**Requirement**
An exact copy of all the entries below is what this task needs.

**Data to use**
-- ==== Sys2Proof/Machine/Operands.lean ====
section
/-! DEFINITION. The operand forms of BQCMD-1: a stage slot of the bank (R84), the coefficient set and the state pair
within it (R31, R32), the slope code (R85). Payload words are taken verbatim (R88), so a word operand is itself. -/

namespace Sys2Proof.Machine

open Sys2Proof

/-- `st[k]` (R18). -/
def Bank.get (b : Bank) (k : Slot) : Stage :=
  match k with
  | 0 => b.slot0
  | 1 => b.slot1
  | 2 => b.slot2
  | 3 => b.slot3

/-- The bank with `st[k]` replaced. -/
def Bank.set (b : Bank) (k : Slot) (g : Stage) : Bank :=
  match k with
  | 0 => { b with slot0 := g }
  | 1 => { b with slot1 := g }
  | 2 => { b with slot2 := g }
  | 3 => { b with slot3 := g }

/-- The bank with one function of slot number and stage applied to every slot: how SLOPE, CRST and BLK act (R142,
R144, R145). -/
def Bank.mapSlots (f : Slot → Stage → Stage) (b : Bank) : Bank :=
  { slot0 := f 0 b.slot0, slot1 := f 1 b.slot1, slot2 := f 2 b.slot2, slot3 := f 3 b.slot3 }

/-- The stage with all five coefficient registers written together (R31, R114). -/
def Stage.loadSet (g : Stage) (b0 b1 b2 a1 a2 : Word) : Stage :=
  { g with b0 := b0, b1 := b1, b2 := b2, a1 := a1, a2 := a2 }

/-- The stage with both state registers +0 (R115, R144). -/
def Stage.clear (g : Stage) : Stage := { g with s1 := plusZero, s2 := plusZero }

/-- The stage with its bypass bit written (R116, R142). -/
def Stage.setByp (g : Stage) (f : Bool) : Stage := { g with byp := f }

/-- The stage with its state registers written (R110, R111). -/
def Stage.setState (g : Stage) (s1 s2 : Word) : Stage := { g with s1 := s1, s2 := s2 }

/-- One state register under `SNAP = T` at a BLK (R145): +0 if it is a NaN or `|r| <= T`. -/
def snapReg (t r : Word) : Word := if isNaN r || absLe r t then plusZero else r

/-- The stage with both state registers snapped (R145). -/
def Stage.snap (g : Stage) (t : Word) : Stage := { g with s1 := snapReg t g.s1, s2 := snapReg t g.s2 }

/-- The bypass bit slope code `c` gives slot `k`: 1 if k > c (R85, R142). -/
def slopeByp (c k : Slot) : Bool := decide (c < k)

/-- A slot of the unit's bank. -/
def State.slot (s : State) (k : Slot) : Stage := s.st.get k

end Sys2Proof.Machine
end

**Task result**
-- ==== Sys2Proof/Machine/Operands.lean ====
section
/-! DEFINITION. The operand forms of BQCMD-1: a stage slot of the bank (R84), the coefficient set and the state pair
within it (R31, R32), the slope code (R85). Payload words are taken verbatim (R88), so a word operand is itself. -/

namespace Sys2Proof.Machine

open Sys2Proof

/-- `st[k]` (R18). -/
def Bank.get (b : Bank) (k : Slot) : Stage :=
  match k with
  | 0 => b.slot0
  | 1 => b.slot1
  | 2 => b.slot2
  | 3 => b.slot3

/-- The bank with `st[k]` replaced. -/
def Bank.set (b : Bank) (k : Slot) (g : Stage) : Bank :=
  match k with
  | 0 => { b with slot0 := g }
  | 1 => { b with slot1 := g }
  | 2 => { b with slot2 := g }
  | 3 => { b with slot3 := g }

/-- The bank with one function of slot number and stage applied to every slot: how SLOPE, CRST and BLK act (R142,
R144, R145). -/
def Bank.mapSlots (f : Slot → Stage → Stage) (b : Bank) : Bank :=
  { slot0 := f 0 b.slot0, slot1 := f 1 b.slot1, slot2 := f 2 b.slot2, slot3 := f 3 b.slot3 }

/-- The stage with all five coefficient registers written together (R31, R114). -/
def Stage.loadSet (g : Stage) (b0 b1 b2 a1 a2 : Word) : Stage :=
  { g with b0 := b0, b1 := b1, b2 := b2, a1 := a1, a2 := a2 }

/-- The stage with both state registers +0 (R115, R144). -/
def Stage.clear (g : Stage) : Stage := { g with s1 := plusZero, s2 := plusZero }

/-- The stage with its bypass bit written (R116, R142). -/
def Stage.setByp (g : Stage) (f : Bool) : Stage := { g with byp := f }

/-- The stage with its state registers written (R110, R111). -/
def Stage.setState (g : Stage) (s1 s2 : Word) : Stage := { g with s1 := s1, s2 := s2 }

/-- One state register under `SNAP = T` at a BLK (R145): +0 if it is a NaN or `|r| <= T`. -/
def snapReg (t r : Word) : Word := if isNaN r || absLe r t then plusZero else r

/-- The stage with both state registers snapped (R145). -/
def Stage.snap (g : Stage) (t : Word) : Stage := { g with s1 := snapReg t g.s1, s2 := snapReg t g.s2 }

/-- The bypass bit slope code `c` gives slot `k`: 1 if k > c (R85, R142). -/
def slopeByp (c k : Slot) : Bool := decide (c < k)

/-- A slot of the unit's bank. -/
def State.slot (s : State) (k : Slot) : Stage := s.st.get k

end Sys2Proof.Machine
end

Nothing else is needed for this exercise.